In the instant case, there is ample competent substantial evidence in the record to support the referee's finding that Loos attended radar school despite the employer's denials of his requests to do so, and that his attendance constituted misconduct rendering him ineligible for unemployment compensation benefits. The record contains no evidence that Loos either thought he had received proper approval, or that the employer did in fact grant approval. Rather, the Commission based its rejection of the referee's conclusion that Loos committed misconduct on the basis of its own interpretation of the February 24, 1989 memo, and in particular, the absence from the memo of any language warning employees that severe disciplinary action could be taken if they attended classes without approval.[1] The issue in this case, however, is not whether Loos knew what would happen to him if he attended school without approval, but whether he did in fact attend the class in direct disobeyance of his employer's denial of approval, and in complete disregard of the "chain of command" approval procedures set forth in the February 24, 1989 memo, and whether such action constituted misconduct. According to section 443.036(26), misconduct may consist of "carelessness or negligence of such degree ... as to ... show an intentional and substantial disregard ... of the employee's duties and obligations to his employer."[2]*396 Under that definition, the referee correctly concluded that Loos's attendance of the radar class constituted misconduct disqualifying him from receiving unemployment compensation benefits. We therefore reverse the Commission's order reversing the appeals referee's findings and conclusion, and direct that the order of the referee be reinstated.

SMITH and NIMMONS, JJ., concur.

NOTES

[1] In addition to setting forth "chain of command" procedures for securing approval of applicants' requests for training, the memo expressed the sheriff's goal that all employees have equal opportunity for specialized training, his hope that implementation of the system would make training opportunities available to deserving personnel, and the fact that not all personnel would receive the training they desired because of limited funds. Further, the memo stated: "By imposing tighter control we hope training benefits can be extended to the maximum extent possible."
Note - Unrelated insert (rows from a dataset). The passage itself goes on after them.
-- ==== Sys2Proof/Machine/PortInsn.lean ====
section
/-! DEFINITION. The Ethernet port dies' commands, work requests and events (chapter 14). -/

namespace Sys2Proof.Machine

/-- Port die `q` is an Ethernet port die: PD-E and PD-W always, PD-S in that role (R375, R417). -/
def State.isEth (s : State) (q : Nat) : Bool := q == 1 || q == 3 || (q == 2 && (s.port 2).ethRole)

/-- The block of partition `p` in a port die. -/
def State.blk (s : State) (q p : Nat) : PortBlk := (s.port q).blk.get {} p
/-- It changed. -/
def State.updBlk (s : State) (q p : Nat) (f : PortBlk → PortBlk) : State := s.updPort q (fun x => { x with blk := x.blk.upd {} p f })

/-! ### Port commands (R431) -/

/-- PR_STATUS. -/
def prOk : Nat := 0
def prBadParam : Nat := 1
def prNotOwner : Nat := 2
def prTkBusy : Nat := 3
def prWinMismatch : Nat := 4
def prConnBusy : Nat := 5
def prNoPort : Nat := 6
def prNonceReused : Nat := 7

/-- The oldest command of partition `p`'s queue, if its opcode is `op` or reserved, and no TK_UNBIND is running. -/
def State.portHead (s : State) (q p op : Nat) : Option (BitVec 512) :=
  let b := s.blk q p
  if !s.isEth q || b.unbinding.isSome then none
  else b.cmdq.head?.bind (fun c => if fld c 7 0 = op ∨ fld c 7 0 = 0 ∨ 5 < fld c 7 0 then some c else none)

/-- The 16-byte result of a port command. -/
def State.portResult (s : State) (q p : Nat) (c : BitVec 512) (st value : Nat) : State :=
  s.portPut q p (fld c 87 32) (BitVec.ofNat 16 (fld c 31 16)) (bytesLE 16 (value % 2 ^ 32 + st * 2 ^ 32)) .plain

/-- Bits that no parameter of the opcode uses are 0. -/
def pcReserved (c : BitVec 512) : Bool :=
  fld c 15 8 == 0 && fld c 95 88 == 0
    && (match fld c 7 0 with
        | 1 => fld c 511 227 == 0
        | 3 => fld c 127 121 == 0 && fld c 511 437 == 0
        | _ => fld c 511 108 == 0)

/-- A port command leaves the queue and runs; a reserved one is BAD_PARAM. -/
def State.portRun (s : State) (q p op : Nat) (f : BitVec 512 → State → State) : State :=
  match s.portHead q p op with
  | none => s
  | some c =>
    let s1 := s.updBlk q p (fun b => { b with cmdq := b.cmdq.drop 1 })
    if fld c 7 0 ≠ op ∨ !pcReserved c then s1.portResult q p c prBadParam 0 else f c s1

/-- The window entry that a binding is checked against (R423): its memory in partition `p`. -/
def State.bindWindow (s : State) (p : Nat) (t : Tgt) (tag : W16) (k off len rights : Nat) : Bool :=
  let i := fld tag 15 8
  let w := (s.unit t).window i
  s.inPart p t && decide (i < segCount t) && w.st == .open && w.skind.toNat == 2 && w.srcval.toNat == k && w.gen.toNat == fld tag 7 0
    && decide (64 * w.base64.toNat ≤ off) && decide (off + len ≤ 64 * w.limit64.toNat) && decide (rights &&& w.rights.toNat = rights)

/-- TK_BIND (R422, R423). -/
def State.tkBind (s : State) (q p : Nat) (c : BitVec 512) : State :=
  let k := fld c 107 96
  let a := fld c 163 108
  let len := 64 * fld c 194 164
  let rights := fld c 197 195
  let tag : W16 := BitVec.ofNat 16 (fld c 226 211)
  if a % 64 ≠ 0 ∨ len = 0 then s.portResult q p c prBadParam 0
  else if s.rd tkPlace (tkOwner k) ≠ p then s.portResult q p c prNotOwner 0
  else if s.rd tkPlace (tkBound k) = 1 then s.portResult q p c prTkBusy 0
  else match decodePga (BitVec.ofNat 56 a) len (s.partStacks p).length with
    | some (.direct t off) =>
      if segReg t then s.portResult q p c prBadParam 0
      else if !s.bindWindow p t tag k off len rights then s.portResult q p c prWinMismatch 0
      else
        let gen := (nextGen (BitVec.ofNat 8 (s.rd tkPlace (tkGen k)))).toNat
        let cell := match t with | .tile t => tileCell t | _ => nodeCell (tgtNode t)
        let s1 := (((s.wr tkPlace (tkGen k) gen).wr tkPlace (tkBound k) 1).wr tkPlace (tkRights k) rights).wr tkPlace (tkLocal k) (fld c 198 198)
        let s2 := ((s1.wr tkPlace (tkConn k) (fld c 210 199)).wr tkPlace (tkCell k) cell.toNat).wr tkPlace (Machine.tkTag k) tag.toNat
        let s3 := ((s2.wr tkPlace (tkPgaLo k) (a % 2 ^ 32)).wr tkPlace (tkPgaHi k) (a / 2 ^ 32)).wr tkPlace (tkLen64 k) (len / 64)
        ((s3.wr tkPlace (tkInfl k) 0).wr tkPlace (tkErr k) 0).portResult q p c prOk (k + gen * 2 ^ 12)
    | _ => s.portResult q p c prBadParam 0

/-- TK_BIND (R423, R431). -/
def execTkBind (q : Fin 4) (p : PartNo) (s : State) : Result := .next (s.portRun q.val p.val 1 (fun c s => s.tkBind q.val p.val c))

/-- TK_UNBIND (R424): new arrivals are refused at once. -/
def execTkUnbind (q : Fin 4) (p : PartNo) (s : State) : Result :=
  .next (s.portRun q.val p.val 2 (fun c s =>
    let k := fld c 107 96
    if s.rd tkPlace (tkOwner k) ≠ p.val then s.portResult q.val p.val c prNotOwner 0
    else if !s.keyLive k p.val then s.portResult q.val p.val c prBadParam 0
    else s.updBlk q.val p.val (fun b => { b with unbinding := some c })))

/-- TK_UNBIND_COMPLETE (R424): every operation of the key has its answer. -/
def execTkUnbindComplete (q : Fin 4) (p : PartNo) (s : State) : Result :=
  .next (match (s.blk q.val p.val).unbinding with
    | none => s
    | some c =>
      let k := fld c 107 96
      if s.rd tkPlace (tkInfl k) ≠ 0 then s
      else
        let gen := (nextGen (BitVec.ofNat 8 (s.rd tkPlace (tkGen k)))).toNat
        (((s.updBlk q.val p.val (fun b => { b with unbinding := none })).wr tkPlace (tkBound k) 0).wr tkPlace (tkGen k) gen).portResult q.val p.val c prOk 0)

/-- The code of a port die in endpoint IDs and QPNs: 1 PD-E, 2 PD-S, 3 PD-W (R425). -/
def portCode (q : Nat) : Nat := q

/-- A connection entry as CONN_OPEN leaves it (R425, R426, R431). -/
def State.connEntry (s : State) (q p i : Nat) (c : BitVec 512) : State :=
  let n := 265 + q
  let uet := fld c 108 108
  let s1 := ((((s.wr n (cnState i) (if uet = 1 then 1 else 2)).wr n (cnUet i) uet).wr n (cnPart i) p).wr n (cnPorts i) (fld c 116 109)).wr n (cnEpoch i) 0
  let s2 := ((((s1.wr n (cnErrwhy i) 0).wr n (cnRcode i) 0).wr n (cnTxctrLo i) 0).wr n (cnTxctrHi i) 0).wr n (cnWrOutst i) 0
  let old := (s.conn q i).nonces
  s2.updConn q i (fun _ => {
    peerId := BitVec.ofNat 64 (fld c 191 128), nk := fld c 120 117, nonce := BitVec.ofNat 64 (fld c 255 192)
    nonces := (old ++ [BitVec.ofNat 64 (fld c 255 192)]).drop (old.length + 1 - 16)
    peerIp := BitVec.ofNat 128 (fld c 383 256), peerQpn := BitVec.ofNat 24 (fld c 407 384), mtu := BitVec.ofNat 2 (fld c 409 408)
    tmo := BitVec.ofNat 5 (fld c 414 410), retry := BitVec.ofNat 3 (fld c 417 415), srcIp := bit c 418
    vlan := BitVec.ofNat 12 (fld c 430 419), dscp := BitVec.ofNat 6 (fld c 436 431) })

/-- CONN_OPEN (R425, R427, R431): RoCEv2 is OPEN at once, UET after its handshake. -/
def State.connOpenCmd (s : State) (q p : Nat) (c : BitVec 512) : State :=
  let i := fld c 107 96
  let ports := bitsOf (BitVec.ofNat 8 (fld c 116 109)) 8
  let uet := bit c 108
  if fld c 409 408 = 3 ∨ (uet ∧ fld c 409 408 ≠ 2) ∨ ports = [] ∨ (!uet ∧ ports.length ≠ 1) then s.portResult q p c prBadParam 0
  else if s.rd (265 + q) (cnState i) ≠ 0 then s.portResult q p c prConnBusy 0
  else if ports.all (fun j => !s.portOn q j) then s.portResult q p c prNoPort 0
  else if (s.conn q i).nonces.contains (BitVec.ofNat 64 (fld c 255 192)) then s.portResult q p c prNonceReused 0
  else (s.connEntry q p i c).portResult q p c prOk (portCode q * 2 ^ 20 + i)

/-- CONN_OPEN (R425, R431). -/
def execConnOpen (q : Fin 4) (p : PartNo) (s : State) : Result := .next (s.portRun q.val p.val 3 (fun c s => s.connOpenCmd q.val p.val c))

/-- A connection returns to CLOSED (R431): its work requests end, nothing is sent. -/
def State.connShut (s : State) (q i : Nat) : State :=
  let n := 265 + q
  let s1 := s.flushConn q i 4
  let x := s.conn q i
  ((((s1.wr n (cnState i) 0).wr n (cnPart i) 0x1F).wr n (cnPorts i) 0).updPort q (fun y => { y with
    held := y.held - (x.msg.length + (x.msgs.map (fun m => m.2.length)).sum)
    conns := y.conns.put {} i { nonces := x.nonces, held := x.held - (x.msg.length + (x.msgs.map (fun m => m.2.length)).sum) } })).portPoll q

/-- CONN_CLOSE (R431). -/
def execConnClose (q : Fin 4) (p : PartNo) (s : State) : Result :=
  .next (s.portRun q.val p.val 4 (fun c s =>
    let i := fld c 107 96
    if s.rd (265 + q.val) (cnPart i) ≠ p.val then s.portResult q.val p.val c prNotOwner 0
    else (s.connShut q.val i).portResult q.val p.val c prOk 0))

/-- CONN_QUERY (R431). -/
def execConnQuery (q : Fin 4) (p : PartNo) (s : State) : Result :=
  .next (s.portRun q.val p.val 5 (fun c s =>
    let i := fld c 107 96
    if s.rd (265 + q.val) (cnPart i) ≠ p.val then s.portResult q.val p.val c prNotOwner 0
    else s.portResult q.val p.val c prOk (s.reg (265 + q.val) (0x300000 + 64 * i)).toNat))

/-! ### Work requests (R432, R433) -/

/-- The oldest work request of partition `p` is taken if its operation is `op`, or reserved; a molt holds it (R424). -/
def State.wrNext (s : State) (q p op : Nat) : State :=
  match (s.blk q p).wrq with
  | [] => s
  | w :: _ =>
    let o := wrOp w
    if !s.isEth q || s.moltPaused p || !(o == op || o == 0 || decide (5 < o)) || decide (256 ≤ s.rd (265 + q) (cnWrOutst (wrConn w))) then s
    else (s.updBlk q p (fun b => { b with wrq := b.wrq.drop 1 })).wrTake q p w none

/-- WR_WRITE (R432). -/
def execWrWrite (q : Fin 4) (p : PartNo) (s : State) : Result := .next (s.wrNext q.val p.val 1)
/-- WR_READ (R432). -/
def execWrRead (q : Fin 4) (p : PartNo) (s : State) : Result := .next (s.wrNext q.val p.val 2)
/-- WR_FADD (R432). -/
def execWrFadd (q : Fin 4) (p : PartNo) (s : State) : Result := .next (s.wrNext q.val p.val 3)
/-- WR_CSWAP (R432). -/
def execWrCswap (q : Fin 4) (p : PartNo) (s : State) : Result := .next (s.wrNext q.val p.val 4)
/-- WR_FOR (R432). -/
def execWrFor (q : Fin 4) (p : PartNo) (s : State) : Result := .next (s.wrNext q.val p.val 5)

/-- WR_COMPLETION (R433): work request `i` of those taken has ended, and its record goes out; under RoCEv2 in request order. -/
def execWrCompletion (q : Fin 4) (i : Nat) (s : State) : Result :=
  .next (match (s.port q.val).wrs[i]? with
    | none => s
    | some r =>
      let c := wrConn r.w
      match r.fate with
      | none => s
      | some (st, code) =>
        if r.clx.isSome ∨ (!s.connUet q.val c ∧ ((s.port q.val).wrs.take i).any (fun e => wrConn e.w == c && e.clx.isNone)) then s
        else ((s.wrGone q.val r).portPut q.val r.part (fld r.w 287 232) (BitVec.ofNat 16 (fld r.w 303 288))
          (crBytes r.w st code (if 3 ≤ wrOp r.w then 0 else r.got)) (.wrDone c)).wrPump q.val c)

/-! ### Events -/

/-- ETH_FRAME_RX (R428). -/
def execEthFrameRx (q : Fin 4) (port : Fin 8) (f : Frame) (s : State) : Result :=
  .next (if s.isEth q.val then s.frameRx q.val port.val f else s)

/-- ROCE_ACK_TIMEOUT (R434): 4.096 µs × 2^PO_TMO have passed since the oldest packet went. -/
def execRoceAckTimeout (q : Fin 4) (c : Fin 4096) (s : State) : Result :=
  let x := s.conn q.val c.val
  .next (match x.unacked with
    | [] => s
    | t :: _ =>
      if s.connUet q.val c.val || !s.connOpen q.val c.val || s.connPaused q.val c.val then s
      else (((s.till (t.at_ + 4096 * 2 ^ x.tmo.toNat)).retryAll q.val c.val).portPoll q.val))

/-- UET_RTO_EXPIRY (R434): packet `psn` has had no acknowledgement for ETH_UET_RTO. -/
def execUetRtoExpiry (q : Fin 4) (c : Fin 4096) (psn : Nat) (s : State) : Result :=
  let x := s.conn q.val c.val
  .next (match x.unacked.find? (fun t => t.psn == psn) with
    | none => s
    | some t =>
      if !s.connUet q.val c.val || !s.connOpen q.val c.val || s.connPaused q.val c.val then s
      else
        let s1 := s.till (t.at_ + 1000 * max 1 (s.rd (265 + q.val) uetRtoUs))
        (if x.retry.toNat ≤ t.tries then s1.connError q.val c.val 1 0 else s1.resend q.val c.val (fun u => u.psn == psn)).portPoll q.val)

/-- CNP_RATE_INCREASE (R434). -/
def execCnpRateIncrease (q : Fin 4) (c : Fin 4096) (s : State) : Result :=
  let x := s.conn q.val c.val
  let line := ((bitsOf (BitVec.ofNat 8 (s.rd (265 + q.val) (cnPorts c.val))) 8).map (fun p => modeRate (s.portMode q.val p))).headD 0
  .next (if x.rate = 0 ∨ s.connUet q.val c.val ∨ !s.connOpen q.val c.val then s
    else (s.till (x.cnpAt + 55000)).updConn q.val c.val (fun y => { y with
      rate := if line ≤ y.rate + line / 20 then 0 else y.rate + line / 20, cnpAt := max s.now (x.cnpAt + 55000) }))

/-- ETH_PORT_UP (R417, R418, R495): the port has trained; a bad or failing lane makes it FAILED. `ok` tells that no lane failed. -/
def execEthPortUp (q : Fin 4) (port : Fin 8) (ok : Bool) (s : State) : Result :=
  let n := 265 + q.val
  let st := s.rd n (ptState port.val)
  let bad := (modeLanes (s.portMode q.val port.val) (port.val % 2)).any (fun l => (s.rd n (qBadlane (port.val / 2))).testBit l)
  .next (if !s.isEth q.val || !s.portOn q.val port.val || (st != 1 && st != 3) then s
    else if bad || !ok then (s.setPort q.val port.val 4).raiseReason 7
    else s.setPort q.val port.val 2)

/-- A port goes down: the packets outstanding on it go out again on the remaining ports (R434). -/
def State.portDown (s : State) (q port st : Nat) : State :=
  if !s.portUp q port then s.wr (265 + q) (ptState port) st
  else ((s.port q).conns.map (·.1)).foldl (fun s c => if s.connOpen q c then s.resend q c (fun t => t.port == port) else s) (s.setPort q port st)

/-- ETH_PORT_DOWN (R434, R435, R495). -/
def execEthPortDown (q : Fin 4) (port : Fin 8) (s : State) : Result :=
  .next (if s.portUp q.val port.val then s.portDown q.val port.val 3 else s)

/-- A quad's ports train again in its configured mode (R417, R418); a FAILED port stays so. -/
def State.retrain (s : State) (q quad : Nat) : State :=
  [2 * quad, 2 * quad + 1].foldl (fun s j =>
    if s.rd (265 + q) (ptState j) = 4 then s else s.portDown q j (if s.portOn q j then 1 else 0)) (s.applyMode q quad)

/-- Q_RETRAIN (R417). -/
def execQRetrain (q quad : Fin 4) (s : State) : Result := .next (if s.isEth q.val then s.retrain q.val quad.val else s)

end Sys2Proof.Machine
end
[2] Section 443.036(26), in full, defines "misconduct" as follows:

MISCONDUCT. — "Misconduct" includes, but is not limited to, the following, which shall not be construed in pari materia with each other:

(a) Conduct evincing such willful or wanton disregard of an employer's interests as is found in deliberate violation or disregard of standards of behavior which the employer has the right to expect of his employee; or

(b) Carelessness or negligence of such a degree or recurrence as to manifest culpability, wrongful intent, or evil design or to show an intentional and substantial disregard of the employer's interests or of the employee's duties and obligations to his employer.